'''

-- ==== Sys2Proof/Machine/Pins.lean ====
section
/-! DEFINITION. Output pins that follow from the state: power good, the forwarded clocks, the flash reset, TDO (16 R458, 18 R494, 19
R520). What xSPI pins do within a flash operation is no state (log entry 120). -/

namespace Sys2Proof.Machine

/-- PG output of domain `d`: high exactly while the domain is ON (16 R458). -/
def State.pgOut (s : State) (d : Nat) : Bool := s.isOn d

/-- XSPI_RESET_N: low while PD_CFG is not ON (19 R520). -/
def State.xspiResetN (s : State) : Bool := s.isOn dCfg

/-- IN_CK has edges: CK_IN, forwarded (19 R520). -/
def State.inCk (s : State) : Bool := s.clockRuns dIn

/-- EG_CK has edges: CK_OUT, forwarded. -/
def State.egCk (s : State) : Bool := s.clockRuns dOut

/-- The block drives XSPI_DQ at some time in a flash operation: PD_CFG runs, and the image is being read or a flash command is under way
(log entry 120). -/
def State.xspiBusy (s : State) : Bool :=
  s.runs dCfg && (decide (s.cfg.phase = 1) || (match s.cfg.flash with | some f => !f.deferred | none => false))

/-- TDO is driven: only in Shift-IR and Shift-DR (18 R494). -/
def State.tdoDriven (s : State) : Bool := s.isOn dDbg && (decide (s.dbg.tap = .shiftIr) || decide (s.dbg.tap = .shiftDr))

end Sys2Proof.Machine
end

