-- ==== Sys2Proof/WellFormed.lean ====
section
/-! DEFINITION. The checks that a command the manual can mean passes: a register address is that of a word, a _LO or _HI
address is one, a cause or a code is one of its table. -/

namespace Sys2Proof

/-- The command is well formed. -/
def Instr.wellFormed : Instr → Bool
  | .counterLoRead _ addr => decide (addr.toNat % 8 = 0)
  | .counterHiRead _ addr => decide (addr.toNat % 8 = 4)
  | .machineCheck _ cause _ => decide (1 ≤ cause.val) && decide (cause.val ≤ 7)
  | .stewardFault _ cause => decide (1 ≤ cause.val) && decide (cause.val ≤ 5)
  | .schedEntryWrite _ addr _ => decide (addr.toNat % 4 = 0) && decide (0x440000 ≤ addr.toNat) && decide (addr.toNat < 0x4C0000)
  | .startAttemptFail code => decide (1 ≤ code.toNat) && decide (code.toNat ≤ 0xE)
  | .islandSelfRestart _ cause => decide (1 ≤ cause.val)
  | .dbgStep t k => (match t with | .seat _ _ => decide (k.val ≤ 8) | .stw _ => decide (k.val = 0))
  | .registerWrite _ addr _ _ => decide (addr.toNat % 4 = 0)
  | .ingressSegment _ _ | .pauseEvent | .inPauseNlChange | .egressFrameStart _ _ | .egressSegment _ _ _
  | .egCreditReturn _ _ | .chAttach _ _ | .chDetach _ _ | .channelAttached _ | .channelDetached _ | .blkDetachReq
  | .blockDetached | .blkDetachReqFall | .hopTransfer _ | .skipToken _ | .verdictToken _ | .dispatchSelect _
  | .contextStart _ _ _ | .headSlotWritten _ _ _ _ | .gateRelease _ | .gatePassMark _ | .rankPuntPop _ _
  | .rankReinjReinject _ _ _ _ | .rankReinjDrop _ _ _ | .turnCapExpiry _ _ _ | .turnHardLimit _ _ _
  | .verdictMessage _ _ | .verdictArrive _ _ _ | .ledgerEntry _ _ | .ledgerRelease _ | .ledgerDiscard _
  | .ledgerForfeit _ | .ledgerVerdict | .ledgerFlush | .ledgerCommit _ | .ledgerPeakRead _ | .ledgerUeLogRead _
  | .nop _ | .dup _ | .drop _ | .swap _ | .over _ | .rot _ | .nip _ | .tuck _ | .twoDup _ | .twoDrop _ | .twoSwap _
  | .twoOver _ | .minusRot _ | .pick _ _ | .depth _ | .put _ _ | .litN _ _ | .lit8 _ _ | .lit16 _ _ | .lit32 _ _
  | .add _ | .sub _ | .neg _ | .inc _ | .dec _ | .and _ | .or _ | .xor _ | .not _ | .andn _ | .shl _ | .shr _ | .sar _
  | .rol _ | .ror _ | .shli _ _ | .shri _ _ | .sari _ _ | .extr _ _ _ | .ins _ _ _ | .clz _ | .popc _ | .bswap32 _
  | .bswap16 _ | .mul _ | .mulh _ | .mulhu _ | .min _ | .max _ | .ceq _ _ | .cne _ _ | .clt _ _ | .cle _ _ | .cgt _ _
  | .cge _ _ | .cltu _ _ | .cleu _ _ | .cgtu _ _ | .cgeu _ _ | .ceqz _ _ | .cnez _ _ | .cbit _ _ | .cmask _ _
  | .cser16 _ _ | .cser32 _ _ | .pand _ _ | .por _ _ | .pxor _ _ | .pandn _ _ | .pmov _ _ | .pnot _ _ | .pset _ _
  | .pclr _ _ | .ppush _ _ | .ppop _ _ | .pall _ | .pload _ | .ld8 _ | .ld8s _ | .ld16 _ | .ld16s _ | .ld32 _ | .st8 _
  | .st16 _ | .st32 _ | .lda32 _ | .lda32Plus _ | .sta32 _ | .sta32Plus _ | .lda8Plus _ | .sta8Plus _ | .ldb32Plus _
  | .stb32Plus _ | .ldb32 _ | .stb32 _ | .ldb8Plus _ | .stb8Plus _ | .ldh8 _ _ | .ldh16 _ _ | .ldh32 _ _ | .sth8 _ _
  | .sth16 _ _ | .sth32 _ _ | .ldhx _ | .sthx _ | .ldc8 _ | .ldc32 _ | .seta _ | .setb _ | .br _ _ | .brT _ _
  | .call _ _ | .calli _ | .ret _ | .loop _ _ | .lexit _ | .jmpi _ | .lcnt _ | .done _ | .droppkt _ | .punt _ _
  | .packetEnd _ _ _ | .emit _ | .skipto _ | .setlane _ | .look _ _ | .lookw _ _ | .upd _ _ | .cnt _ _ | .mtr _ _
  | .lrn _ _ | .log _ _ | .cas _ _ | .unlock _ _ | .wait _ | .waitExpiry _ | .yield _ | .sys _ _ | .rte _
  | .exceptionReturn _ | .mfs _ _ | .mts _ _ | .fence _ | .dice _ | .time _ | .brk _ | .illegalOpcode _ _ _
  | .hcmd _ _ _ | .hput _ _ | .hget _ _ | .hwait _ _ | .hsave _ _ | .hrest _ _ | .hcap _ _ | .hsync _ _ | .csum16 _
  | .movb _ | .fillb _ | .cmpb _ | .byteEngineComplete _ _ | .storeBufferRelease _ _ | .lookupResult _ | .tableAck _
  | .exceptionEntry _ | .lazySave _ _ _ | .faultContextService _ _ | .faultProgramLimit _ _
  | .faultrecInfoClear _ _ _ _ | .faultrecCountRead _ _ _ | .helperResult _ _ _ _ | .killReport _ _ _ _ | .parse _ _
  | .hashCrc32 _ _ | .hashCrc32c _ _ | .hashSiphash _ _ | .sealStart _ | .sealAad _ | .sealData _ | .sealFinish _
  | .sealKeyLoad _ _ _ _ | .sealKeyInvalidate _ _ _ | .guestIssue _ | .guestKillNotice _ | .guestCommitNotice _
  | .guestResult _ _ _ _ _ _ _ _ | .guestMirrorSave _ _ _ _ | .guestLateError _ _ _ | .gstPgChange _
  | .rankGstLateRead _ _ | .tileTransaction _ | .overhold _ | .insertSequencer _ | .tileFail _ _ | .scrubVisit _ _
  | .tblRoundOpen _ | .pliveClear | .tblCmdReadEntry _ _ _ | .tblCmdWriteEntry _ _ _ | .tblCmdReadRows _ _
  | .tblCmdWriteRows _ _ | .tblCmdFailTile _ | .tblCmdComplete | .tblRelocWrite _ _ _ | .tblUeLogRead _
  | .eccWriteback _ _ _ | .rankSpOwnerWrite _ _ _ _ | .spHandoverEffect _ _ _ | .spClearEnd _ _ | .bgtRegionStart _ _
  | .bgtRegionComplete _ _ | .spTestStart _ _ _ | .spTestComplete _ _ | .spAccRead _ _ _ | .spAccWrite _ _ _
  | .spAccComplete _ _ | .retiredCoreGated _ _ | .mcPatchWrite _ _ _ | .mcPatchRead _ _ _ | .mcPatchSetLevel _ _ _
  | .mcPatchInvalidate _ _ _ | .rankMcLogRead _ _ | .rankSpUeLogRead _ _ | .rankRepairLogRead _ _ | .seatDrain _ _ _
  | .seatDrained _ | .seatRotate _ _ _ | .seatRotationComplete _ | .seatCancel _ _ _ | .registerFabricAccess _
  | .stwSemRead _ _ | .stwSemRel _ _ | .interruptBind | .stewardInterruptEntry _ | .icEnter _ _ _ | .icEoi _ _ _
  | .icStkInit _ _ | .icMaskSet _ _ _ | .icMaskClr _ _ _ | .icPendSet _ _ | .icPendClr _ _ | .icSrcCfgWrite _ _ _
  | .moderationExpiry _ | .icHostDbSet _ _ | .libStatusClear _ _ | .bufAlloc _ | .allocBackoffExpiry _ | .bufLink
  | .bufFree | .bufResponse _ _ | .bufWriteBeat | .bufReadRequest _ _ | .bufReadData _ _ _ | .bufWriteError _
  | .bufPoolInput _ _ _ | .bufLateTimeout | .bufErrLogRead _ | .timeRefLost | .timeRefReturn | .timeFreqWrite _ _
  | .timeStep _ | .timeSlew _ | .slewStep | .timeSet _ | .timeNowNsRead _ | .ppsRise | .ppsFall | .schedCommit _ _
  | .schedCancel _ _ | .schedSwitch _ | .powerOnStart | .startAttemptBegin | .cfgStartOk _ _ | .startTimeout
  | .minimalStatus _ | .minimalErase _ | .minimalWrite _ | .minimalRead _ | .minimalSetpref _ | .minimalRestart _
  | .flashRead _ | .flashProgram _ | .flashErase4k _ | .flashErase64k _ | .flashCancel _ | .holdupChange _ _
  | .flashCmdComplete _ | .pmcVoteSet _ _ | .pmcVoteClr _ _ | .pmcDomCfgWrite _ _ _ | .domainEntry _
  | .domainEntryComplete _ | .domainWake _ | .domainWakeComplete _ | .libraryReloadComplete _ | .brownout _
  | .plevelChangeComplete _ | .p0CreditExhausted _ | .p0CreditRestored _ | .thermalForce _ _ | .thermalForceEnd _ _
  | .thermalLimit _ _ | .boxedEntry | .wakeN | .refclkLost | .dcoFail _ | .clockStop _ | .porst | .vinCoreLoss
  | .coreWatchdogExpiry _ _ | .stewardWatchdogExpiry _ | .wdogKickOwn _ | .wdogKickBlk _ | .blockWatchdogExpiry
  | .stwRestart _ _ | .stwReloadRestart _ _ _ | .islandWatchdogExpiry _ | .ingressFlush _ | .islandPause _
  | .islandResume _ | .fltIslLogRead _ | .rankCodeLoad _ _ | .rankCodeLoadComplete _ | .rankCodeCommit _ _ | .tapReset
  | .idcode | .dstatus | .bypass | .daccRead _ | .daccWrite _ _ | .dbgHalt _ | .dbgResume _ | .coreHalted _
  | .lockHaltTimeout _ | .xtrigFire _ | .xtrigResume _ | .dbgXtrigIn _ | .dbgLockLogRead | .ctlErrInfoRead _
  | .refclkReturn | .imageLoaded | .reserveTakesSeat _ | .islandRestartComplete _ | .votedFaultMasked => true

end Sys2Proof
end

'''
'''

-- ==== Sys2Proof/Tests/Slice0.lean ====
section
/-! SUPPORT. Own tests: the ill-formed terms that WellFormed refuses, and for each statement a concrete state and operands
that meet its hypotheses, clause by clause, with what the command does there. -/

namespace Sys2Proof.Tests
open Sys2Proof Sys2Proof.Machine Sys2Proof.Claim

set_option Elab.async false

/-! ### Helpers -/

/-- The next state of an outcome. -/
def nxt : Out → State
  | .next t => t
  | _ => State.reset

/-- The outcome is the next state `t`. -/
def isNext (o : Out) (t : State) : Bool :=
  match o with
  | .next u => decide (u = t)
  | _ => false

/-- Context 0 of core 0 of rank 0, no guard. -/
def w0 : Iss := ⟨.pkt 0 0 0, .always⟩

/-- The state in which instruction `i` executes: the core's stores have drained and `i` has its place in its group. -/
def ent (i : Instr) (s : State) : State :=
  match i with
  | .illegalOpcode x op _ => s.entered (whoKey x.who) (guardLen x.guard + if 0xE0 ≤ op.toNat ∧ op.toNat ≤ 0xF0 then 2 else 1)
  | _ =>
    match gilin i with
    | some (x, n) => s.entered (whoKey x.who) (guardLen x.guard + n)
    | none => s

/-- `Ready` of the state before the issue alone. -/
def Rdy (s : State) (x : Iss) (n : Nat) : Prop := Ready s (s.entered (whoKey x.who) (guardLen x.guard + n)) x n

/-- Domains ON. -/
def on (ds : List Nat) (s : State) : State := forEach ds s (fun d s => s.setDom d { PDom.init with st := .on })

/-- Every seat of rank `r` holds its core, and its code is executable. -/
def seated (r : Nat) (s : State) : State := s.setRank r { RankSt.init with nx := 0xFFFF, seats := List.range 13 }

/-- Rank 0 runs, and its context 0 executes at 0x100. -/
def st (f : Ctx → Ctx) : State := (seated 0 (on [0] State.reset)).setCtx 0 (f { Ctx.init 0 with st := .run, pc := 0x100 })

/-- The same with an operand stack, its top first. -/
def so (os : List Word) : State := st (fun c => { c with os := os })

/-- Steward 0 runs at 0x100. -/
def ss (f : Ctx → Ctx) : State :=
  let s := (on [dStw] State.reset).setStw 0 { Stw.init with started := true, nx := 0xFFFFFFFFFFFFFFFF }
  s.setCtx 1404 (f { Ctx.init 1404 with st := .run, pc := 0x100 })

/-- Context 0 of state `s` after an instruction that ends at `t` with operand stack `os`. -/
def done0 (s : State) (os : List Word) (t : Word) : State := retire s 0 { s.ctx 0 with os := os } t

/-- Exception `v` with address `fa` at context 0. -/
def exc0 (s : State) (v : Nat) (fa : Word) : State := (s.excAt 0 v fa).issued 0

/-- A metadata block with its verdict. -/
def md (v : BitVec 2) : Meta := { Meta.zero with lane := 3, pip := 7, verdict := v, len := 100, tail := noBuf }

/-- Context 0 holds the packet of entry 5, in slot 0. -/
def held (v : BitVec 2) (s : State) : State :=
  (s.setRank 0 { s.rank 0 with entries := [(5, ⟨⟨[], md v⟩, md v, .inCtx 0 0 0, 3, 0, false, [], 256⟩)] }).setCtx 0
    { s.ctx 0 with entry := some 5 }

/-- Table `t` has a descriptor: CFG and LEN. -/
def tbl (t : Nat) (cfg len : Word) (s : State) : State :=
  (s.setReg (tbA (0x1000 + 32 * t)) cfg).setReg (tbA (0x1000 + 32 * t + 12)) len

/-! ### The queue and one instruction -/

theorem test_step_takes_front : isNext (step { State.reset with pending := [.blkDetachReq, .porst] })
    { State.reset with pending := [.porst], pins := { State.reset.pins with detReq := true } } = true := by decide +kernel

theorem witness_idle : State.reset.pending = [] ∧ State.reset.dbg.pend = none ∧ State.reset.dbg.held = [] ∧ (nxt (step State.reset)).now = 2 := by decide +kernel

'''
'''

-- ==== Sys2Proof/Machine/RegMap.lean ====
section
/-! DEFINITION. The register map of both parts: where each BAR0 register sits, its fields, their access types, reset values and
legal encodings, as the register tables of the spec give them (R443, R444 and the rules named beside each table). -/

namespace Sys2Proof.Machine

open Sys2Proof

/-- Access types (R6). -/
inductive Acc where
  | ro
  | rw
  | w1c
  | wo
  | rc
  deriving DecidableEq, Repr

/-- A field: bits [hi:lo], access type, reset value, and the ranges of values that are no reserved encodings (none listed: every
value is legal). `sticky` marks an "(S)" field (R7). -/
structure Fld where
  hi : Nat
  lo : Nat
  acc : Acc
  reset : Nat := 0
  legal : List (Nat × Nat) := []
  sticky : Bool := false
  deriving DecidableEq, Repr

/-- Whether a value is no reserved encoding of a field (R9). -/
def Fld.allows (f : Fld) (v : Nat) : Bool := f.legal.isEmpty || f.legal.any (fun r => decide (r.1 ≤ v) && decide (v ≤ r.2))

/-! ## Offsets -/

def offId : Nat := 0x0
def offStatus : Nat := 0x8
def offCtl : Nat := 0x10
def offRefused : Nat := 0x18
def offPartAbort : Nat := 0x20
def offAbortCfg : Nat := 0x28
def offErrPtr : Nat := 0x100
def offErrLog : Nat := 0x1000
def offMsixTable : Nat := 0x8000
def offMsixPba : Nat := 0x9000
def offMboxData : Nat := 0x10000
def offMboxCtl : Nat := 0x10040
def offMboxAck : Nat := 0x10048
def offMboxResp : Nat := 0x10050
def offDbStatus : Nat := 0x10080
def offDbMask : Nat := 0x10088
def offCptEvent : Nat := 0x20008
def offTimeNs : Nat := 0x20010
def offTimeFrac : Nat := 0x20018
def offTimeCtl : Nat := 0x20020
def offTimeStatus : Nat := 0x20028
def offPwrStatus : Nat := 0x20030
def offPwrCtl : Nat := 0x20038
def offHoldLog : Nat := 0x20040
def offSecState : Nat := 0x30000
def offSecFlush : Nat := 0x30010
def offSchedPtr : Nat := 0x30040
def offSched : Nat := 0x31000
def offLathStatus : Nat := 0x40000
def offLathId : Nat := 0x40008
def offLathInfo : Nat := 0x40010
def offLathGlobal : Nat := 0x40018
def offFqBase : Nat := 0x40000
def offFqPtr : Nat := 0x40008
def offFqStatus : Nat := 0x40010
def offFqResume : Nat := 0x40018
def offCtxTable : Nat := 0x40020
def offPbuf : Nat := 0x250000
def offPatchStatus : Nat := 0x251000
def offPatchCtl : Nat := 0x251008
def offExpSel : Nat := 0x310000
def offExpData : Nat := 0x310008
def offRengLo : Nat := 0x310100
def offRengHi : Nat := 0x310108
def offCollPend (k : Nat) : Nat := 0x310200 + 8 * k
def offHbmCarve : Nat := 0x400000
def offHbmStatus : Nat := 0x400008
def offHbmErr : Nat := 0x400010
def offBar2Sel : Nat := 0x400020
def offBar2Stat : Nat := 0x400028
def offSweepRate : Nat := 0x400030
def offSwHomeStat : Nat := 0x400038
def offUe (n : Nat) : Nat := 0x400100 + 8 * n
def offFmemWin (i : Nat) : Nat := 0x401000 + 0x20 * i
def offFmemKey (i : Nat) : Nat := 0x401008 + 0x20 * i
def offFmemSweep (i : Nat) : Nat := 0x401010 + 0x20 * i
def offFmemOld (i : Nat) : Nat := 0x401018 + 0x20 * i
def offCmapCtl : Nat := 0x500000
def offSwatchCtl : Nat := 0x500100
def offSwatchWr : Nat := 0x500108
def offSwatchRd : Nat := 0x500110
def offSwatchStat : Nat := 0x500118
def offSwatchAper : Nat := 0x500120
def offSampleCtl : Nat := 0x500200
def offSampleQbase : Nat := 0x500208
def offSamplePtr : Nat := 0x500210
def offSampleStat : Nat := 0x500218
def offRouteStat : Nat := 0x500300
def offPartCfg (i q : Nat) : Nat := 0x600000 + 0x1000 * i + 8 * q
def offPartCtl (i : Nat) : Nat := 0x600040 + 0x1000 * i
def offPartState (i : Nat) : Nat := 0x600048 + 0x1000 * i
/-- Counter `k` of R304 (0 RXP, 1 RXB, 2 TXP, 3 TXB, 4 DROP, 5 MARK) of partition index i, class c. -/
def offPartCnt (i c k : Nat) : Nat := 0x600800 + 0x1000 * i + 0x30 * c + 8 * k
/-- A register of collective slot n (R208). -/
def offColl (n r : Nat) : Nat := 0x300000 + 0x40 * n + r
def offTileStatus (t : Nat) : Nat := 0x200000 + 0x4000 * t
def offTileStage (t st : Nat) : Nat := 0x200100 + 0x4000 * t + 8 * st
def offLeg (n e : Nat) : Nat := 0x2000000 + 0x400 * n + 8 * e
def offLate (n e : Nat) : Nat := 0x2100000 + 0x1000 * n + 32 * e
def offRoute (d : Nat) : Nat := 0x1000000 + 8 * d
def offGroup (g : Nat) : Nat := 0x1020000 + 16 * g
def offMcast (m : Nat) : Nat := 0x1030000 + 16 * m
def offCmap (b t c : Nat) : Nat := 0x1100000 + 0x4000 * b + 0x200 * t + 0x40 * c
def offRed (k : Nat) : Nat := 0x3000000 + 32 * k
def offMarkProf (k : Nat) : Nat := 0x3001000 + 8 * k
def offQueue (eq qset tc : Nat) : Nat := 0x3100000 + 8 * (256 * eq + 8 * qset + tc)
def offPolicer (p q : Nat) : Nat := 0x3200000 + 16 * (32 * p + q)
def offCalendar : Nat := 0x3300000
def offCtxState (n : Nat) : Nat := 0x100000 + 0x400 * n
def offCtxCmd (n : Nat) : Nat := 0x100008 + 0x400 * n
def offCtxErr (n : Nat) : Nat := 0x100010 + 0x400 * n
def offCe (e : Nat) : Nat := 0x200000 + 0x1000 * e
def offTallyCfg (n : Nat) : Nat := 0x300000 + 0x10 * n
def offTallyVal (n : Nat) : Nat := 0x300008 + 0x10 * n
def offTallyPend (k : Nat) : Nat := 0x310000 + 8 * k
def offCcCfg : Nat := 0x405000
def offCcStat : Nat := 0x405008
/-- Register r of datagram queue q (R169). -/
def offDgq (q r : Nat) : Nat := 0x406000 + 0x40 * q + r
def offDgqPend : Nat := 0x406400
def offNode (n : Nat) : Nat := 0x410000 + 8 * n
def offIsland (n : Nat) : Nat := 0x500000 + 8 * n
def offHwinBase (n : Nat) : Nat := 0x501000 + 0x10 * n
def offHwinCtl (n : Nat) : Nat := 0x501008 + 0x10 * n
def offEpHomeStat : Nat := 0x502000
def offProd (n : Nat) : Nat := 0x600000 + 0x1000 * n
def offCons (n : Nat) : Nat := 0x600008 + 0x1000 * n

'''

Above this instruction are the records; retype exactly the lines from the one containing "def offGroup (g" up to and including the one containing "def offTallyPend (k".

● Solution:
def offGroup (g : Nat) : Nat := 0x1020000 + 16 * g
def offMcast (m : Nat) : Nat := 0x1030000 + 16 * m
def offCmap (b t c : Nat) : Nat := 0x1100000 + 0x4000 * b + 0x200 * t + 0x40 * c
def offRed (k : Nat) : Nat := 0x3000000 + 32 * k
def offMarkProf (k : Nat) : Nat := 0x3001000 + 8 * k
def offQueue (eq qset tc : Nat) : Nat := 0x3100000 + 8 * (256 * eq + 8 * qset + tc)
def offPolicer (p q : Nat) : Nat := 0x3200000 + 16 * (32 * p + q)
def offCalendar : Nat := 0x3300000
def offCtxState (n : Nat) : Nat := 0x100000 + 0x400 * n
def offCtxCmd (n : Nat) : Nat := 0x100008 + 0x400 * n
def offCtxErr (n : Nat) : Nat := 0x100010 + 0x400 * n
def offCe (e : Nat) : Nat := 0x200000 + 0x1000 * e
def offTallyCfg (n : Nat) : Nat := 0x300000 + 0x10 * n
def offTallyVal (n : Nat) : Nat := 0x300008 + 0x10 * n
def offTallyPend (k : Nat) : Nat := 0x310000 + 8 * k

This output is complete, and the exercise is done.